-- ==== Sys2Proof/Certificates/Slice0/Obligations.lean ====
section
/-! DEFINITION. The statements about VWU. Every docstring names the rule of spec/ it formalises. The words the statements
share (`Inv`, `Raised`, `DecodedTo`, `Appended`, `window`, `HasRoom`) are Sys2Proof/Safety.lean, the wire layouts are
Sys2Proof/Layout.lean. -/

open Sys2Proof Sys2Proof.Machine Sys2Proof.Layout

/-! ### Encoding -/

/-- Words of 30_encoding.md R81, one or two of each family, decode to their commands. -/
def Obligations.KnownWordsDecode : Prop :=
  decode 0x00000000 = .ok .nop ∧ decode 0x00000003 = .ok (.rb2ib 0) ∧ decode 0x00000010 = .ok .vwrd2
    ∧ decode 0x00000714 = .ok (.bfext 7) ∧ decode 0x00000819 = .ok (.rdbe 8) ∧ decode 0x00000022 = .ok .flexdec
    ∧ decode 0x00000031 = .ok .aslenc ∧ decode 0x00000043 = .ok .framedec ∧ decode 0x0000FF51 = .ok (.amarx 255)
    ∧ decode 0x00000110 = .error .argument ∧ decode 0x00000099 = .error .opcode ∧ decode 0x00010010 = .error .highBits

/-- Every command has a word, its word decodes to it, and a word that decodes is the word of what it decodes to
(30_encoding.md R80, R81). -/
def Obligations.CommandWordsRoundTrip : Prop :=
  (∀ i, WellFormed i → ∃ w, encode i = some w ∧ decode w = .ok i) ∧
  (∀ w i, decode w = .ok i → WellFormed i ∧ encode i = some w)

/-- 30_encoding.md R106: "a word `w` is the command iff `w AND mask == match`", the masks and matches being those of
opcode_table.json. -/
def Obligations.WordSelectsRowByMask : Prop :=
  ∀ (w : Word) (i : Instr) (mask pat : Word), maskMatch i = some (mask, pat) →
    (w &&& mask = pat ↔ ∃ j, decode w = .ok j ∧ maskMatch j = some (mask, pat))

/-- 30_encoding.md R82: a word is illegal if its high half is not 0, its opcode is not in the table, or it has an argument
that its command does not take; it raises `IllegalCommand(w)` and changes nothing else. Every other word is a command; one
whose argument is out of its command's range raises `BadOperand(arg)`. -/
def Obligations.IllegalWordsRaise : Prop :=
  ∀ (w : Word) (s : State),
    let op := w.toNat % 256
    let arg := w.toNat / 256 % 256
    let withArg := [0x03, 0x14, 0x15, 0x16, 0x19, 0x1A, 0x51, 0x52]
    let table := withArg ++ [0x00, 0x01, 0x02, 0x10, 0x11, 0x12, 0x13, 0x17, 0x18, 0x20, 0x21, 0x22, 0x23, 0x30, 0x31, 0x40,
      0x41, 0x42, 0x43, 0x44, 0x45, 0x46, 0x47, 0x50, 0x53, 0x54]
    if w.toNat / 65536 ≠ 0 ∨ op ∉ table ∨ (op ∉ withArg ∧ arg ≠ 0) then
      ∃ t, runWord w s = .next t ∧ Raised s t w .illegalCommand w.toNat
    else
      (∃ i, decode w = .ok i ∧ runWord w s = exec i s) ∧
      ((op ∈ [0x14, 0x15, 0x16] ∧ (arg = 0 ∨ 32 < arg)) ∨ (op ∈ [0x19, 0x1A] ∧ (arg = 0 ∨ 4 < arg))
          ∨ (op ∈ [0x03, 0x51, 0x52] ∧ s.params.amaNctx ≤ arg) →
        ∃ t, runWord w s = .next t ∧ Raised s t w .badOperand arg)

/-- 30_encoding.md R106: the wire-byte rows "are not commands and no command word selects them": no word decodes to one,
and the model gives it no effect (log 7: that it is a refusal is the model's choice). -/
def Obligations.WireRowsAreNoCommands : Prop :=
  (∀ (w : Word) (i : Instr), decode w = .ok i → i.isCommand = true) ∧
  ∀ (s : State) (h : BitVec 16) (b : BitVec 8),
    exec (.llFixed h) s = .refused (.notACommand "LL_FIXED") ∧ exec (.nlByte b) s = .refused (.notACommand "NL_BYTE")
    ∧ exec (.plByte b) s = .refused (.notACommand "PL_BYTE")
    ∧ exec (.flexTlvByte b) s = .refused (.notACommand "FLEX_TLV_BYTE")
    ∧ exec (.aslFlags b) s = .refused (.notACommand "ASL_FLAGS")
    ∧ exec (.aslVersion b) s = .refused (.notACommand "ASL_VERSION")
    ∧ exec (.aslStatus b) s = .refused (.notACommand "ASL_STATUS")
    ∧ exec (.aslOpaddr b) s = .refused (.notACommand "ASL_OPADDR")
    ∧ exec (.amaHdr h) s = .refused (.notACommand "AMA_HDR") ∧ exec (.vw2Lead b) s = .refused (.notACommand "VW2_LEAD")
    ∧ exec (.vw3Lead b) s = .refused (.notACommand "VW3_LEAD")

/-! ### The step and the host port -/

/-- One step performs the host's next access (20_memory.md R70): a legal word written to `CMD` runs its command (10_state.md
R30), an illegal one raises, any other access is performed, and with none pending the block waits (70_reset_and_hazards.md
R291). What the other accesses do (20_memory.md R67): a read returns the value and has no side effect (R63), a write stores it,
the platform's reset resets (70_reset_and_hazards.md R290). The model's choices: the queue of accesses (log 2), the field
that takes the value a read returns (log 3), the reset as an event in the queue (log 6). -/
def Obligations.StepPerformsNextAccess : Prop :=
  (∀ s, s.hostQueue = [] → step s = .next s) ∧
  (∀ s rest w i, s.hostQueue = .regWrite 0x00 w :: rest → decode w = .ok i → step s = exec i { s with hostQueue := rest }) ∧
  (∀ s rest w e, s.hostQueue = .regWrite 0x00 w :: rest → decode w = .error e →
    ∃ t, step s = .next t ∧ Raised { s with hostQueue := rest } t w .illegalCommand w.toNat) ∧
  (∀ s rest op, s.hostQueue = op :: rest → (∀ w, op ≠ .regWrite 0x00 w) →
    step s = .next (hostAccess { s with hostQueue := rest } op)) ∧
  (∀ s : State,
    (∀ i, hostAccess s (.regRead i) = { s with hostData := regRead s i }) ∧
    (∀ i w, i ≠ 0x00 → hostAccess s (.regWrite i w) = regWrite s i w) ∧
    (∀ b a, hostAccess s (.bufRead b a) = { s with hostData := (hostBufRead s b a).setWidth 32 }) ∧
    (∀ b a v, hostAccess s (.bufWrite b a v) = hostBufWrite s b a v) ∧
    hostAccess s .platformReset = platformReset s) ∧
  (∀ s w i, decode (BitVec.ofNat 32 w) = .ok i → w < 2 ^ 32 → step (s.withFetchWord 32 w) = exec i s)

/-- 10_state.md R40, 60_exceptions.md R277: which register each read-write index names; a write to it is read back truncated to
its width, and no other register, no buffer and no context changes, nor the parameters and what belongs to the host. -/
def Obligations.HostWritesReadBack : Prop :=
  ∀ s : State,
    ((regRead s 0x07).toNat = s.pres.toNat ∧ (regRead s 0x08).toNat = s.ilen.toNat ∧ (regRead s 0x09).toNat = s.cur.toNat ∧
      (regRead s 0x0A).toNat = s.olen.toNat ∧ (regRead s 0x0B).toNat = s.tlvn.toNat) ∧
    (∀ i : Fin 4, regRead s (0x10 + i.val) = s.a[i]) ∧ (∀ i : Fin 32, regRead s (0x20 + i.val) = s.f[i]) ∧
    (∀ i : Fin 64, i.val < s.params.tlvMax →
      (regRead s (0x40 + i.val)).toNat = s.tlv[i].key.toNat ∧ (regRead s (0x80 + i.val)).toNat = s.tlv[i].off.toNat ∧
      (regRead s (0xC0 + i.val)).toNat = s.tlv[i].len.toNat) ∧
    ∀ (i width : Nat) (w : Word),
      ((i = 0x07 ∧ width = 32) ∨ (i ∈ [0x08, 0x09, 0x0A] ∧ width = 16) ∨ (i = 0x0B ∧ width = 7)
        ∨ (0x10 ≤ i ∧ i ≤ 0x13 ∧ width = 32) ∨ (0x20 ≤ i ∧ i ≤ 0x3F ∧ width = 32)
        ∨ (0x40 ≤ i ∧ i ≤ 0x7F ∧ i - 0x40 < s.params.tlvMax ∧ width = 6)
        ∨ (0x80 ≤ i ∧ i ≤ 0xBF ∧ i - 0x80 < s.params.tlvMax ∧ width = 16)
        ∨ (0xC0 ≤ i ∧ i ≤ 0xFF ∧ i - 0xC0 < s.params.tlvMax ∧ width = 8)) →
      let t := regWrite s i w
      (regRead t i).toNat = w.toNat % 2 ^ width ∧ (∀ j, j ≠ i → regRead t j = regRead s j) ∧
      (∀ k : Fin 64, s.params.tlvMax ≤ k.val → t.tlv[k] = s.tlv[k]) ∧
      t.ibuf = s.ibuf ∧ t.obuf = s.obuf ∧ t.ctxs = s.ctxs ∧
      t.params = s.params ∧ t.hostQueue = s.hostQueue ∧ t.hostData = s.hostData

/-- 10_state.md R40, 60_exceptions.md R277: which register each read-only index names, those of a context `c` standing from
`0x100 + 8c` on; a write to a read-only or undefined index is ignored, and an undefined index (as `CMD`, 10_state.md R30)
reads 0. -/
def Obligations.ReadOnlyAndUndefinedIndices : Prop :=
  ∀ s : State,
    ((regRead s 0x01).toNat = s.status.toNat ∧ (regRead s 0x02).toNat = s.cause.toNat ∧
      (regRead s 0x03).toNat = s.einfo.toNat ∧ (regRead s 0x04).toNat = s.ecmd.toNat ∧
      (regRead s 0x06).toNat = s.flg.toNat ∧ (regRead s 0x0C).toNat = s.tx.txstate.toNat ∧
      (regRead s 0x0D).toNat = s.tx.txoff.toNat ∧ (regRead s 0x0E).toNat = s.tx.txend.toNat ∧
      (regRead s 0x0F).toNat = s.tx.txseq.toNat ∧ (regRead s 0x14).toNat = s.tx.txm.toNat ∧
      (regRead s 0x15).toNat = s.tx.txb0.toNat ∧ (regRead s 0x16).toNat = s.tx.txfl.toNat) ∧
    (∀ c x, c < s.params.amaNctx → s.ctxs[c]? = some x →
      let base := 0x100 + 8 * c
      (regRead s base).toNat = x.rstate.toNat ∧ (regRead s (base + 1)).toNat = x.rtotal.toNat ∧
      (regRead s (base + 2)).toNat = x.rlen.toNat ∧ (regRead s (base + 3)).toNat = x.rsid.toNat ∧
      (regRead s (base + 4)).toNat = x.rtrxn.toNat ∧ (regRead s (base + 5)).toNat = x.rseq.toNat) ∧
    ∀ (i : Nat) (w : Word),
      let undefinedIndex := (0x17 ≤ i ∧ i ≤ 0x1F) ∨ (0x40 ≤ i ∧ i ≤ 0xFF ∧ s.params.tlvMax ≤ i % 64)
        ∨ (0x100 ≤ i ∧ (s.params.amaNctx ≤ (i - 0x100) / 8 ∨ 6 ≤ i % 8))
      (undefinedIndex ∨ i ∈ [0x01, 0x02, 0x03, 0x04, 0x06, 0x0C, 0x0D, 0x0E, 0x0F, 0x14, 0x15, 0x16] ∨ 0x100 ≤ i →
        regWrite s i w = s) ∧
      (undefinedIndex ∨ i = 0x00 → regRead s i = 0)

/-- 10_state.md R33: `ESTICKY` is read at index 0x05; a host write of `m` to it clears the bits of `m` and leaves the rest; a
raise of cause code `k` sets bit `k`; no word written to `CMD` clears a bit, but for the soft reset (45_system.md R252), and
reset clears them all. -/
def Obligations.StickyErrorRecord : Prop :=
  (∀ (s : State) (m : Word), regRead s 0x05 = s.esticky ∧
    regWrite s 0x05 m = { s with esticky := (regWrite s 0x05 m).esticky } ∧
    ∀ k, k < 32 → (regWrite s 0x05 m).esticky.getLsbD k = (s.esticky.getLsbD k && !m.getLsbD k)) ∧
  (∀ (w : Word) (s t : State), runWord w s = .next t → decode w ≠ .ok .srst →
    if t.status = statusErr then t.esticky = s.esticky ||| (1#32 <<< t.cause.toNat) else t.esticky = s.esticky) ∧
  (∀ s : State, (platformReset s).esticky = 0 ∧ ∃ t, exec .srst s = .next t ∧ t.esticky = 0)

========================

Will you return exactly the lines above from the one with "has an argument" down to the one with "exec (.aslOpaddr b)", counting both as part of the range?

/-- 30_encoding.md R82: a word is illegal if its high half is not 0, its opcode is not in the table, or it has an argument
that its command does not take; it raises `IllegalCommand(w)` and changes nothing else. Every other word is a command; one
whose argument is out of its command's range raises `BadOperand(arg)`. -/
def Obligations.IllegalWordsRaise : Prop :=
  ∀ (w : Word) (s : State),
    let op := w.toNat % 256
    let arg := w.toNat / 256 % 256
    let withArg := [0x03, 0x14, 0x15, 0x16, 0x19, 0x1A, 0x51, 0x52]
    let table := withArg ++ [0x00, 0x01, 0x02, 0x10, 0x11, 0x12, 0x13, 0x17, 0x18, 0x20, 0x21, 0x22, 0x23, 0x30, 0x31, 0x40,
      0x41, 0x42, 0x43, 0x44, 0x45, 0x46, 0x47, 0x50, 0x53, 0x54]
    if w.toNat / 65536 ≠ 0 ∨ op ∉ table ∨ (op ∉ withArg ∧ arg ≠ 0) then
      ∃ t, runWord w s = .next t ∧ Raised s t w .illegalCommand w.toNat
    else
      (∃ i, decode w = .ok i ∧ runWord w s = exec i s) ∧
      ((op ∈ [0x14, 0x15, 0x16] ∧ (arg = 0 ∨ 32 < arg)) ∨ (op ∈ [0x19, 0x1A] ∧ (arg = 0 ∨ 4 < arg))
          ∨ (op ∈ [0x03, 0x51, 0x52] ∧ s.params.amaNctx ≤ arg) →
        ∃ t, runWord w s = .next t ∧ Raised s t w .badOperand arg)

/-- 30_encoding.md R106: the wire-byte rows "are not commands and no command word selects them": no word decodes to one,
and the model gives it no effect (log 7: that it is a refusal is the model's choice). -/
def Obligations.WireRowsAreNoCommands : Prop :=
  (∀ (w : Word) (i : Instr), decode w = .ok i → i.isCommand = true) ∧
  ∀ (s : State) (h : BitVec 16) (b : BitVec 8),
    exec (.llFixed h) s = .refused (.notACommand "LL_FIXED") ∧ exec (.nlByte b) s = .refused (.notACommand "NL_BYTE")
    ∧ exec (.plByte b) s = .refused (.notACommand "PL_BYTE")
    ∧ exec (.flexTlvByte b) s = .refused (.notACommand "FLEX_TLV_BYTE")
    ∧ exec (.aslFlags b) s = .refused (.notACommand "ASL_FLAGS")
    ∧ exec (.aslVersion b) s = .refused (.notACommand "ASL_VERSION")
    ∧ exec (.aslStatus b) s = .refused (.notACommand "ASL_STATUS")
    ∧ exec (.aslOpaddr b) s = .refused (.notACommand "ASL_OPADDR")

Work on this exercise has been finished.